Active Directory networks can vary from a small installation with a few hundred objects, to a
large installation with millions of objects. Active Directory was previewed in 1996, released first
with Windows 2000 ,and saw some revision to extend functionality and improve administration
in Windows Server 2003 .

Structure
Objects
Active Directory is a directory service used to store information about the network resources
across a domain.
An Active Directory (AD) structure is a hierarchical framework of objects. The objects fall into
three broad categories - resources (e.g. printers), services (e.g. e-mail), and users (accounts, or
users and groups). The AD provides information on the objects, organizes the objects, controls
access, and sets security.
Difference between a Domain and a Workgroup :
A domain is a group of computers and devices on a network that are administered as a unit with
common rules and procedures. Within the Internet, domains are defined by the IP address. All
devices sharing a common part of the IP address are said to be in the same domain.
There is no real limit to the amount of computers on a domain, it is common to see domains with
over 2000 computers/devices (Nodes) in it. For networks with that many workstation, you will
need enterprise level software such as SMS, Exchange etc. to effectively manage it. If you are
using Windows XP as an OS... ONLY Windows XP Pro is capable of operating in a Domain
environment. You can mix OS clients on a domain, you can have Macintosh, Windows, Linux,
Unix all under the same domain sharing resources as needed.
A domain usually costs more money to setup because there is more hardware and software
required (Such as a Domain Controller and a Server Level OS) to get it configured properly.
In a domain, all the machines have domain level admin accounts on the local administrator
group.
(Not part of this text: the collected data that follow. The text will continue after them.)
-- ==== Sys2Proof/Machine/Compression.lean ====
section
/-! DEFINITION. From converter codes to compressed samples (chapter 04 and R166): clipped samples, gain correction, the
channelizer, wide-window synthesis, matched filters, the laser's phase and the continuity length. Quotients are rounded to
the nearest; the spec gives no word lengths. -/

namespace Sys2Proof.Machine

/-! ## Converter codes (R128 to R133, R148, R155, R164) -/

/-- A complex signal by sample index. -/
abbrev Signal := Int → Int × Int

/-- Element of a list at an integer index, 0 outside it. -/
def atI (l : Array Int) (n : Int) : Int := if n < 0 then 0 else l.getD n.toNat 0

/-- The same of complex numbers. -/
def atC (l : Array (Int × Int)) (n : Int) : Int × Int := if n < 0 then (0, 0) else l.getD n.toNat (0, 0)

/-- A code of lanes 0 to 15, or of lanes 16 and 17, is clipped (R148). -/
def clipped12 (c : Int) : Bool := decide (c ≤ -2048) || decide (2047 ≤ c)
def clipped14 (c : Int) : Bool := decide (c ≤ -8192) || decide (8191 ≤ c)

/-- Places of a list at which a test holds. -/
def placesOf {α : Type} (f : α → Bool) (l : List α) : List Nat := (l.zipIdx.filter (fun e => f e.1)).map (·.2)

/-- The word of RX_GCOR for a lane and a gain code (R164). -/
def gcorWord (lane g : Nat) : Nat := 0x050400 + 32 * (lane % 16) + 4 * (g % 8)

/-- The gain code in force when sample n of a shot was converted, n in 0.25 ns from the shot boundary: another one from the
sweep boundary after its launch on where a step has fallen there (R132, R133). -/
def Inflight.codeAt (i : Inflight) (brl : Bool) (n : Int) : Nat :=
  let next := if brl then i.brlNext else i.dasNext
  let first := if brl then i.brlCode else i.dasCode
  match next with
  | some g => if decide ((i.tsw * 20 : Nat) * ((i.nslot : Int) - i.pos.val) ≤ n * i.nslot) then g else first
  | none => first

/-- A sample of a lane after the correction of its gain code, in 1/16 of a code: its phase and delay against code 0 from
RX_GCOR (R133), which stay with the logical lane after SWAP (R199; DEDUCED: log entry 190). How a real sample takes them is not stated: the
corrected value is open, but for no phase and no delay. -/
def State.corrected (s : State) (i : Inflight) (brl : Bool) (lane : Nat) (codes : Array Int) (n : Int) : Int :=
  let w := (s.rd (gcorWord lane (i.codeAt brl n))).toNat
  if w = 0 then 16 * atI codes n
  else Config.gainCorrect (signed 16 (w / 65536)) (signed 16 w) ((List.range 17).map (fun (k : Nat) => atI codes (n - 8 + k)))

/-- The complex stream of a polarisation, X or Y, of a path after correction and with the fixed receive delay of RX_ZERO taken
off: index 0 is bin 0 (R128, R133, R155). -/
def State.polStream (s : State) (i : Inflight) (brl y : Bool) (lanes : List (List Int)) : Signal :=
  let q := if y then 2 else 0
  let a := (lanes.getD q []).toArray
  let b := (lanes.getD (q + 1) []).toArray
  let l := 8 * i.port.idx + (if brl then 4 else 0) + q
  let z : Int := s.get (RX_ZERO.ZERO i.port.idx)
  fun n => (s.corrected i brl l a (n + z), s.corrected i brl (l + 1) b (n + z))

/-! ## Channelizer (R152, R154) -/

/-- Centre of a channel of the filter bank in MHz (R152). -/
def channelMhz (m : Int) : Int := 200 * m - 1900

/-- Output u of a channel at 200 MS/s before it is rounded to its word: the 480 taps over the input at 4 GS/s turned down from
the channel's centre, the filter's own delay taken off (R152, R155). -/
def channelSum (x : Signal) (m u : Int) : Int × Int :=
  cshift 46 (csum ((List.range 480).map (fun (k : Nat) =>
    let n := 20 * u + 240 - k
    let r := cmul (x n) (Config.cis (-(channelMhz m * n)) 4000)
    (Config.protoTap k * r.1, Config.protoTap k * r.2))))

/-- A value held within a limit. -/
def holdC (lim : Nat) (a : Int × Int) : Int × Int := (clampI (-lim) lim a.1, clampI (-lim) lim a.2)

/-- A value beyond a limit. -/
def overC (lim : Nat) (a : Int × Int) : Bool := decide (lim < a.1.natAbs) || decide (lim < a.2.natAbs)

/-- Output u of a channel, held within its word (R150, R152). -/
def channel (x : Signal) (m u : Int) : Int × Int := holdC Config.chanLimit (channelSum x m u)

/-- The stream of slot k: channel k + 2 at 200 MS/s, or in a wide window 400 MS/s put together from channels k + 1, k + 2 and
k + 3, each interpolated by 2 and moved to its place, the outer ones by half the new rate (R152, R154). -/
def slotStream (wide : Bool) (k : Nat) (x : Signal) : Signal :=
  if wide then
    fun n => cshift 16 (csum ((List.range 3).map (fun (d : Nat) =>
      let sgn : Int := if d = 1 || n % 2 = 0 then 1 else -1
      csum ((List.range 33).map (fun (j : Nat) =>
        let i := n / 2 - 16 + j
        let v := channel x ((k : Int) + 1 + d) i
        let g := sgn * Config.synthTap (n - 2 * i)
        (g * v.1, g * v.2))))))
  else channel x ((k : Int) + 2)

/-- The channelizer saturates at an output of the slot's stream (R150). -/
def slotOver (wide : Bool) (k : Nat) (x : Signal) (u : Int) : Bool :=
  if wide then (List.range 3).any (fun (d : Nat) => overC Config.chanLimit (channelSum x ((k : Int) + 1 + d) (u / 2)))
  else overC Config.chanLimit (channelSum x ((k : Int) + 2) u)

/-! ## Matched filters (R156, R157, R159, R240) -/

/-- Samples of the slot's stream that a probe of a duration fills, with the channelizer's response of 12 samples to each side. -/
def tapCount (wide : Bool) (dur : Nat) : Nat := ((dur + 4) / 5 + 24) * (if wide then 2 else 1)

/-- Index of the first of them. -/
def tapFirst (wide : Bool) : Int := if wide then -24 else -12

/-- The probe of a shape in a slot as a signal at 4 GS/s. -/
def probeSignal (sh : Shape) (dur k : Nat) : Signal := fun n =>
  if n < 0 || (4 * dur : Nat) ≤ n then (0, 0) else cshift 30 (cmul (sh.envelope n.toNat) (Config.cis (slotIf k * n) 4000))

/-- Coefficients F_m of the Taylor windows 1 (−35 dB, n̄ = 4) and 2 (−45 dB, n̄ = 6) in 2^-24 (R159; PRESUMED: log entry 192). -/
def taylorCoef (win : Nat) : List Int := if win = 1 then [5736084, -251599, 62563] else [7162192, -1061, 70637, -30360, 9684]

/-- A Taylor window of a length at a place, in 2^-16: 1 + 2 Σ F_m cos(2π m x / n), with x the distance from the middle (R159; PRESUMED: log
entry 192). -/
def taylorAt (win n r : Nat) : Int :=
  65536 + divNear (2 * sumI ((taylorCoef win).zipIdx.map (fun (e : Int × Nat) =>
    e.1 * (Config.cis ((e.2 + 1 : Nat) * (2 * (r : Int) + 1 - n)) (2 * n)).1))) (2 ^ 38)

/-- The taps of a matched filter, by delay from the probe's start: the probe passed through the channelizer's response, times
the window that RX_MF selects, which a rectangle does not take; the filter is their conjugate time reverse (R156, R159). -/
def matchedTaps (wide : Bool) (sh : Shape) (dur k win : Nat) : List (Int × Int) :=
  let n := tapCount wide dur
  let y := slotStream wide k (probeSignal sh dur k)
  (List.range n).map (fun (r : Nat) =>
    let v := y (tapFirst wide + r)
    match sh with
    | .rect => v
    | .chirp _ _ => if win = 0 then v else cshift 16 (v.1 * taylorAt win n r, v.2 * taylorAt win n r))

/-- The window of a port's filters. -/
def mfFld (p : Port) : Fld := if p = .a then RX_MF.WIN_A else RX_MF.WIN_B

/-- The filters of a port's launch positions: DAS and Brillouin (R156, R157, R240). -/
def State.filtersOf (s : State) (p : Port) : List (List (Int × Int) × List (Int × Int)) :=
  (List.range 16).map (fun j =>
    let w := s.slotEntry p s.bank j
    let sh := s.shapeOf p s.bank (seWf w)
    let d := s.durAt p s.bank j
    (matchedTaps false sh d (seK w) (s.get (mfFld p)), matchedTaps (s.flag BRL_CTRL.WIDE) sh d (seK w) (s.get (mfFld p))))

/-- Rebuild the matched filters of both ports, at every epoch boundary and bank swap (R157). -/
def State.rebuildFilters (s : State) : State :=
  { s with rx := { s.rx with filtA := s.filtersOf .a, filtB := s.filtersOf .b, rebuilds := s.rx.rebuilds + 1 } }

/-- Compressed sample n of a stream before it is rounded to its word: the filter offset in frequency by Δ Hz, at the stream's
rate (R156, R240). -/
def matchedSum (wide : Bool) (taps : List (Int × Int)) (delta : Int) (y : Signal) (n : Int) : Int × Int :=
  cshift 16 (csum (taps.zipIdx.map (fun (e : (Int × Int) × Nat) =>
    let r := tapFirst wide + e.2
    let t := if delta = 0 then e.1 else cshift 30 (cmul e.1 (Config.cis (delta * r) (if wide then 400000000 else 200000000)))
    cmul (y (n + r)) (conj t))))

/-- The same held within its word. -/
def matched (wide : Bool) (taps : List (Int × Int)) (delta : Int) (y : Signal) (n : Int) : Int × Int :=
  holdC Config.mfLimit (matchedSum wide taps delta y n)

/-- Samples of the stream from bin to bin: 5 ns, or 10 ns in extended range, where the odd samples are not delivered (R155,
R158). -/
def binStep (wide ext : Bool) : Nat := (if ext then 2 else 1) * (if wide then 2 else 1)

/-- The compressed bins of a shot on a path (R156, R158, R165, R240). -/
def State.compress (s : State) (i : Inflight) (brl wide : Bool) (delta : Int) (lanes : List (List Int)) : List BinSample :=
  let taps := if brl then i.filt.2 else i.filt.1
  let st := binStep wide i.ext
  let x := slotStream wide i.slot.val (s.polStream i brl false lanes)
  let y := slotStream wide i.slot.val (s.polStream i brl true lanes)
  (List.range i.nbin).map (fun b =>
    let u := matched wide taps delta x (b * st : Nat)
    let v := matched wide taps delta y (b * st : Nat)
    { xi := u.1, xq := u.2, yi := v.1, yq := v.2 })

/-- Bins whose channelizer output, an odd one of extended range with the bin before it, or matched-filter output saturates (R150). -/
def State.saturated (s : State) (i : Inflight) (brl wide : Bool) (delta : Int) (lanes : List (List Int)) : List Nat :=
  let taps := if brl then i.filt.2 else i.filt.1
  let st := binStep wide i.ext
  (List.range i.nbin).filter (fun b => [false, true].any (fun pol =>
    let x := s.polStream i brl pol lanes
    (List.range st).any (fun d => slotOver wide i.slot.val x (b * st + d : Nat)) || overC Config.mfLimit (matchedSum wide taps delta (slotStream wide i.slot.val x) (b * st : Nat))))

/-! ## Clip marks (R149, R151) -/

/-- Bins a clipped sample marks, as a first and a last one; t and z0 in 0.25 ns (R149). -/
def clipSpan (i : Inflight) (z0 : Nat) (t : Int) : Int × Int :=
  let p : Int := if i.ext then 40 else 20
  let pn : Nat := if i.ext then 10 else 5
  let b := (t - z0) / p
  (max 0 (b - ((i.dur + pn - 1) / pn : Nat) - 1), min ((i.nbin : Int) - 1) (b + 1))

/-- The bins converted within 40 ns of an instant, in 0.25 ns from the shot boundary: a bin counts as converted at its own instant
Z + b·P, which the spec leaves open (R151; DESIGN CHOICE: log entry 193). -/
def nearSpan (i : Inflight) (z0 : Nat) (t : Int) : Int × Int :=
  let p : Int := if i.ext then 40 else 20
  (max 0 (-((-(t - 160 - z0)) / p)), min ((i.nbin : Int) - 1) ((t + 160 - z0) / p))

/-- The spans that the clipped samples of a path's lanes mark in a shot's return window (R149). -/
def State.laneMarks (s : State) (i : Inflight) (lanes : List (List Int)) : List (Int × Int) :=
  lanes.flatMap (fun l => (placesOf clipped12 (l.take (i.tsw * 20))).map (fun t => clipSpan i (s.get (RX_ZERO.ZERO i.port.idx)) t))

/-- Time of sample m of lanes 16 and 17 as a shot's return brings them, in 0.25 ns from the shot boundary: 4 ns apart, the first
1 ms before it (R130, R166). -/
def refTime (m : Nat) : Int := 16 * (m : Int) - 4000000

/-- The spans that clipped samples of lanes 16 and 17 mark (R151). -/
def State.refMarks (s : State) (i : Inflight) (refs : List (Int × Int)) : List (Int × Int) :=
  (placesOf (fun (r : Int × Int) => clipped14 r.1 || clipped14 r.2) refs).map (fun m => nearSpan i (s.get (RX_ZERO.ZERO i.port.idx)) (refTime m))

/-- The DAS bins of a shot that are marked CLIPPED: by its port's DAS lanes, by saturated arithmetic and by lanes 16 and 17
(R149 to R151). -/
def State.dasMarks (s : State) (i : Inflight) (sh : ShotReturn) : List (Int × Int) :=
  s.laneMarks i sh.lanes ++ (s.saturated i false false 0 sh.lanes).map (fun b => ((b : Int), (b : Int))) ++ s.refMarks i sh.refs

/-! ## Laser phase (R166) -/

/-- An angle in 2^-16 rad brought into (−π, π], with 2π as 411,775 of them. -/
def wrapPhase (x : Int) : Int := (x + 205887) % 411775 - 205887

/-- φ_ref: the arguments of the samples of lanes 16 and 17, unwrapped, in 2^-16 rad. -/
def refPhase (refs : List (Int × Int)) : List Int :=
  (refs.foldl (fun (a : List Int × Int) r =>
    let v := a.2 + wrapPhase (Config.argOf r.1 r.2 - a.2)
    (v :: a.1, v)) ([], 0)).1.reverse

/-- Running sums of a list, the first of them 0. -/
def runningSums (l : List Int) : List Int := (l.foldl (fun (a : List Int × Int) x => ((a.2 + x) :: a.1, a.2 + x)) ([0], 0)).1.reverse

/-- φ_L at each sample of lanes 16 and 17, in 2^-16 rad: what (φ_ref − φ̄) / τ_ref has added up to, φ̄ the mean of φ_ref over the most
recent 1 ms. Taken modulo 2π it would give the same rotations. -/
def laserPhase (refs : List (Int × Int)) : List Int :=
  let phi := refPhase refs
  let sums := (runningSums phi).toArray
  let dphi := phi.zipIdx.map (fun (e : Int × Nat) =>
    let n := min 250000 (e.2 + 1)
    divNear ((e.1 * n - (atI sums (e.2 + 1 : Nat) - atI sums ((e.2 + 1 : Nat) - n))) * 4 * 65536) (n * max 1 Config.tauRef))
  (runningSums dphi).drop 1

/-- φ_L at a time in 0.5 ns from the shot boundary, interpolated linearly between samples. -/
def phaseAt (l : Array Int) (t : Int) : Int :=
  let q := (t + 2000000) / 8
  let r := (t + 2000000) % 8
  atI l q + divNear ((atI l (q + 1) - atI l q) * r) 8

/-- The bins of a shot after the laser's phase noise is taken off: bin b turned by −d_b, d_b = φ_L(t_c + τ_b) − φ_L(t_c), where the
shot was launched under cancellation (R100, R166). -/
def denoise (i : Inflight) (refs : List (Int × Int)) (bins : List BinSample) : List BinSample :=
  if !i.lnc then bins
  else
    let l := (laserPhase refs).toArray
    let tc : Int := i.dur
    let base := phaseAt l tc
    bins.zipIdx.map (fun (e : BinSample × Nat) =>
      let d := phaseAt l (tc + e.2 * (if i.ext then 20 else 10 : Nat)) - base
      let x := Config.rotate e.1.xi e.1.xq (-d)
      let y := Config.rotate e.1.yi e.1.yq (-d)
      { xi := x.1, xq := x.2, yi := y.1, yq := y.2 })

/-! ## Intensity and continuity (R72, R195) -/

/-- |A_X|² + |A_Y|² of a bin. -/
def binEnergy (b : BinSample) : Nat := (b.xi * b.xi + b.xq * b.xq + b.yi * b.yi + b.yq * b.yq).toNat

/-- The continuity length: the last bin whose intensity, the mean over the four lanes, is more than 3 dB above the noise floor of the
physical port (R72, R199). -/
def contLength (p : Port) (bins : List BinSample) : Nat :=
  (bins.zipIdx.foldl (fun (a : Nat) (e : BinSample × Nat) =>
    if (4 * Config.noiseFloor p.idx) ^ 10 * 10 ^ 3 < binEnergy e.1 ^ 10 then e.2 else a) 0)

end Sys2Proof.Machine
end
What this means is, you can effectively manage any and all of the computers on the
domain as long as your user account is a member of the Domain Admin group.
Workgroup:
Workgroup computing occurs when all the individuals have computers connected to a network (a
group of two or more computer systems linked together) that allows them to send e-mail to one
another, share data files, and other resources such as printers. Normally, a workgroup is limited
to 10 network devices/computers. Also, both Windows XP Pro and Home can function in a
workgroup environment.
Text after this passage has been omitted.